A Chart is a Chart
A Chart is a Chart
When it comes down to any kind of trading, be it Technical, Fundamental or a mixture of both, the serious speculator would be lost without charts. To the seasoned professional trader, the price charts tell the story of the markets, highlighting trend, strength, weakness and emotion, all in one simple package. Personally, I regard my charts as pretty much the most important weapon in my trading toolbox and when we learn to read price in a truly objective fashion, we can witness and observe the footprints of the smart money players, to give us clues of where to find the lowest risk, highest reward buy and sell opportunities.
Following the trend of technical indicators and chart patterns, there are a variety of different methods to chart prices. As a trader myself, I have tried various forms of charting and found each to have its own unique characteristics which can be both a blessing or curse if not used in conjunction with solid planning, discipline and risk management practices. For this article, I have chosen three of the most popular to take a look at:
By far the most basic and probably the earliest form of charting is the Line Chart. Remember that in the earliest forms of charting, it was more practical and of course easier to plot the larger time frames like Daily, Weekly and Monthly charts as these would have been fashioned by hand drawing.

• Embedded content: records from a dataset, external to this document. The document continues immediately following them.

/-- With a normalised cutoff of zero every term is a zero: `Sinc` is 1 there in every build (R173, R175). -/
theorem isZero_lpTerm (bd : Build) {fc : Word} (hfc : F32.isZero fc = true) {n : Int} (hn : n.natAbs < 2 ^ 24) :
    F32.isZero (lpTerm (arith32 d) bd.sincEps fc n) = true := by
  have ha : F32.isZero ((arith32 d).mul F32.two fc) = true :=
    isZero_mul d (by decide) (F32.isFinite_of_isZero hfc) (.inr hfc)
  have hfa := F32.isFinite_of_isZero ha
  have hsinc := sinc_of_isZero d bd (isZero_mul d hfa (F32.ofInt_exact hn).1 (.inl ha))
  simp only [lpTerm, arith32_two, arith32_ofInt, hsinc]
  exact isZero_mul d hfa (by decide) (.inl ha)

theorem isZero_idealTap_lp (bd : Build) {fa : Word} (fb : Word) (hfa : F32.isZero fa = true) {n : Int}
    (hn : n.natAbs < 2 ^ 24) : F32.isZero (idealTap (arith32 d) bd.sincEps .lp n fa fb) = true := by
  by_cases h0 : n = 0
  · rw [idealTap, if_pos h0, arith32_two]
    exact isZero_mul d (by decide) (F32.isFinite_of_isZero hfa) (.inr hfa)
  · rw [idealTap, if_neg h0]
    exact isZero_lpTerm d bd hfa hn

theorem isZero_idealTap_hp (bd : Build) {fa : Word} (fb : Word) (hfa : F32.isZero fa = true) {n : Int}
    (h0 : n ≠ 0) (hn : n.natAbs < 2 ^ 24) :
    F32.isZero (idealTap (arith32 d) bd.sincEps .hp n fa fb) = true := by
  rw [idealTap, if_neg h0]
  exact F32.isZero_neg.trans (isZero_lpTerm d bd hfa hn)

end

/-- Normalisation keeps a tap that is a zero, whatever the sum is (R177). -/
theorem isZero_normalise (bd : Build) (u : DrawUnit) (n : Nat) {raw : List Word} {i : Nat} {y : Word}
    (hz : ∀ x, raw[i]? = some x → F32.isZero x = true)
    (hy : (normalise (arithAt u n) bd.normEps raw)[i]? = some y) : F32.isZero y = true := by
  cases hlt : F32.lt bd.normEps (F32.abs (tapSum (arithAt u n) 0 posZero raw))
  · rw [normalise_of_not_lt hlt] at hy
    exact hz y hy
  · obtain ⟨hnan, hzero⟩ := F32.not_isZero_of_lt_abs (normEps_nonneg bd) hlt
    rw [normalise_of_lt hlt, List.getElem?_mapIdx] at hy
    obtain ⟨x, hx, rfl⟩ := Option.map_eq_some_iff.mp hy
    exact isZero_div ⟨u, n, 2, i⟩ (hz x hx) hnan hzero

theorem Build.length_bounds {bd : Build} (h : bd.ok = true) : 3 ≤ bd.l ∧ bd.l < 2 ^ 24 := by
  simp [Build.ok] at h
  omega

/-- A generated tap is a zero where the ideal tap is one: the window is finite, and the sum divides a zero to a
zero (R177, R179). -/
theorem isZero_coefficients {bd : Build} (hok : bd.ok = true) (t : FilterType) (a b fs : Word) {i : Nat} {v : Word}
    (hz : (tapOffset bd.l i).natAbs < 2 ^ 24 →
      F32.isZero (idealTap (arithAt .cg 0 0 i) bd.sincEps t (tapOffset bd.l i)
        (normCutoff (arithAt .cg 0 3 0) a fs) (normCutoff (arithAt .cg 0 3 1) b fs)) = true)
    (hv : (coefficients bd t a b fs)[i]? = some v) : F32.isZero v = true := by
  obtain ⟨hl3, hl24⟩ := Build.length_bounds hok
  refine isZero_normalise bd .cg 0 (fun x hx => ?_) hv
  have hi : i < bd.l := (List.getElem?_eq_some_iff.mp hx).1.trans_eq (length_rawTaps _ _ _ _ _ _)
  have hideal := hz (natAbs_tapOffset_lt hi hl24)
  obtain ⟨hwindow, -⟩ := within_window ⟨.cg, 0, 0, i⟩ (by omega) hl24 hi
  rw [rawTaps_getElem? _ _ _ _ _ hi, Option.some_inj] at hx
  rw [← hx]
  exact isZero_mul ⟨.cg, 0, 0, i⟩ (F32.isFinite_of_isZero hideal) hwindow (.inl hideal)

end Sys2Proof.Machine
end

section
/-! PROOFS. The obligations of the family 42_coeff_gen: the setters, the guard, the taps, and the read-backs. -/

namespace Sys2Proof.Machine

/-- Settles O28: a setter writes its own filter only, and `Filter.afterSet` says what. -/
theorem setterDescribesAndGenerates : Obligations.SetterDescribesAndGenerates := by
  intro ft en a b fs s
  obtain ⟨hen, hcutA, hcutB, hfs⟩ := Filter.afterSet_descriptor s.build ft en a (bandEdge ft b) fs (s.filter ft)
  refine ⟨after (setterOf ft en a b fs) s, exec_eq_after _ s, ?_⟩
  rw [filter_after_setterOf]
  refine ⟨hen, hcutA, hfs, fun hft => ?band, fun hft => ?single, fun hg => ?keeps, fun hg => ?commits,
    fun u hu => ?others, sameAnalyzer_setterOf ft en a b fs s, ?rsp, sameControl_after _ s⟩
  case band =>
    have h := isBand_iff.mpr hft
    rw [hcutB, if_pos h, bandEdge_of_isBand h]
  case single => rw [hcutB, isBand_eq_false_iff.mpr hft]; rfl
  case keeps =>
    rw [Filter.afterSet_of_not_generates (generates_bandEdge.not.mpr hg)]
    exact ⟨rfl, rfl, rfl⟩
  case commits =>
    rw [Filter.afterSet_of_generates (generates_bandEdge.mpr hg), coefficients_bandEdge]
    exact ⟨rfl, rfl, rfl⟩
  case others => rw [after_setterOf, State.putFilter_filter_ne s _ hu]
  case rsp => rw [after_setterOf, State.putFilter_rsp]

The Line chart is easily plotted by marking each successive period's closing value with a dot, and then simply joining them together to form a rising, falling or static line:
I have found this style of chart to be very useful in identifying trend in a clear manner and there can be little confusion when analyzing strength and weakness in the price action. While this method could be regarded as a little too simple for some analytical tastes, I have always been a fan of the simplistic approach to trading, and the Line chart shows a high degree of clarity for the objective speculator. As I have marked on the chart example above, we can also easily identify areas of price support and resistance and I mentioned earlier, these zones often offer trades with low risk and potentially high profit capabilities. Especially useful for the longer term trader, the Line chart can also be the ideal tool for cross-market analysis studies, when one wishes to compare relative strength and price action analysis across multiple instruments or say, currency pairs.
The Bar Chart takes the Line Chart to the next level completely by actually showing traders the price action within each individual period, and it gained in popularity with the rise of computer generated charting software. It comprises of a bar with a range showing the Highs of the period, the Lows, the Opening and finally the Closing values. This extra level of detail is a useful aspect of the Bar method and gained favor with the shorter term Swing and Intraday Trader. Opening prices are always plotted on the left side of the vertical High and Low bar, with the closing value being plotted on the right-hand side of the vertical bar, as shown below:
Like the previous example, I have plotted a 4-hour chart of the GBPUSD over pretty much the same date range. Once again, the Bars clearly highlight the highest probability support and resistance trades available to the disciplined trader, but we can see a deeper level of price action. Pivot highs and lows are easy to distinguish and Parabolic moves in price action which often lead to great reversals are easy to see. For the trader who seeks a little more detail but not an overload, the traditional Bar chart is a fine choice to be made.
Finally, we move onto Candlestick charts, which have risen quickly to become by far the most popular of charting techniques. Candlestick charts are thought to have been developed in the 18th century by Japanese rice trader, Homma Munehisa. The charts gave Homma and others an overview of open, high, low, and close market prices over a certain period and much like the Bar chart, this style of charting is very useful due to the level of ease in reading and understanding the graphs. The method was picked up by Charles Dow around 1900 and remains in common use by today's traders of financial instruments. Useful to traders and investors across all styles of speculation, the Candlestick chart is easy on the eye and tells many stories if one looks closer. Like the Bar chart, we can see the open, high, low and close of each period, but the candles form solid bodies between the open and closing prices, with the highs and lows creating wicks above and below the body, hence, the term "candlestick."
Whole books have been written about the shapes and patterns formed by each candle and these methods of reading price action have gained huge respect for evolving a whole technique of technical analysis in and of themselves. We have Bullish and Bearish Engulfing candles, Speed Bars during momentum moves and key signs or potential price changes with such formations as the Doji, Hammer and Shooting Star formations. Used in the correct manner, these candle patterns can become powerful tools in the trader's arsenal, if combined with objective price observation at all times. However, this advantage also comes with its own cons, too, especially considering that Bullish candles are generally colored in green, and Bearish ones in red. Novice traders often react to the colors rather than the price in the early stages of their careers, killing off accounts very quickly. Combine this with trying to remember the numerous candle patterns which are forming on the fly, and the unprepared speculator can easily run into trouble fast. Yet, if we manage to keep the analysis simple, the candles can offer a unique insight into current price behavior and compliment a solid understanding of the supply and demand dynamic, as we can see from the above example.
In closing, you are probably wondering which is best for you, and to be honest, I always tell my students that they should always work with the tools that feel most comfortable to them. Consistency, planning and risk control are the main factors in successful trading after all. Look for what the chart is objectively showing you first, and the rest will come naturally. Hope this helped.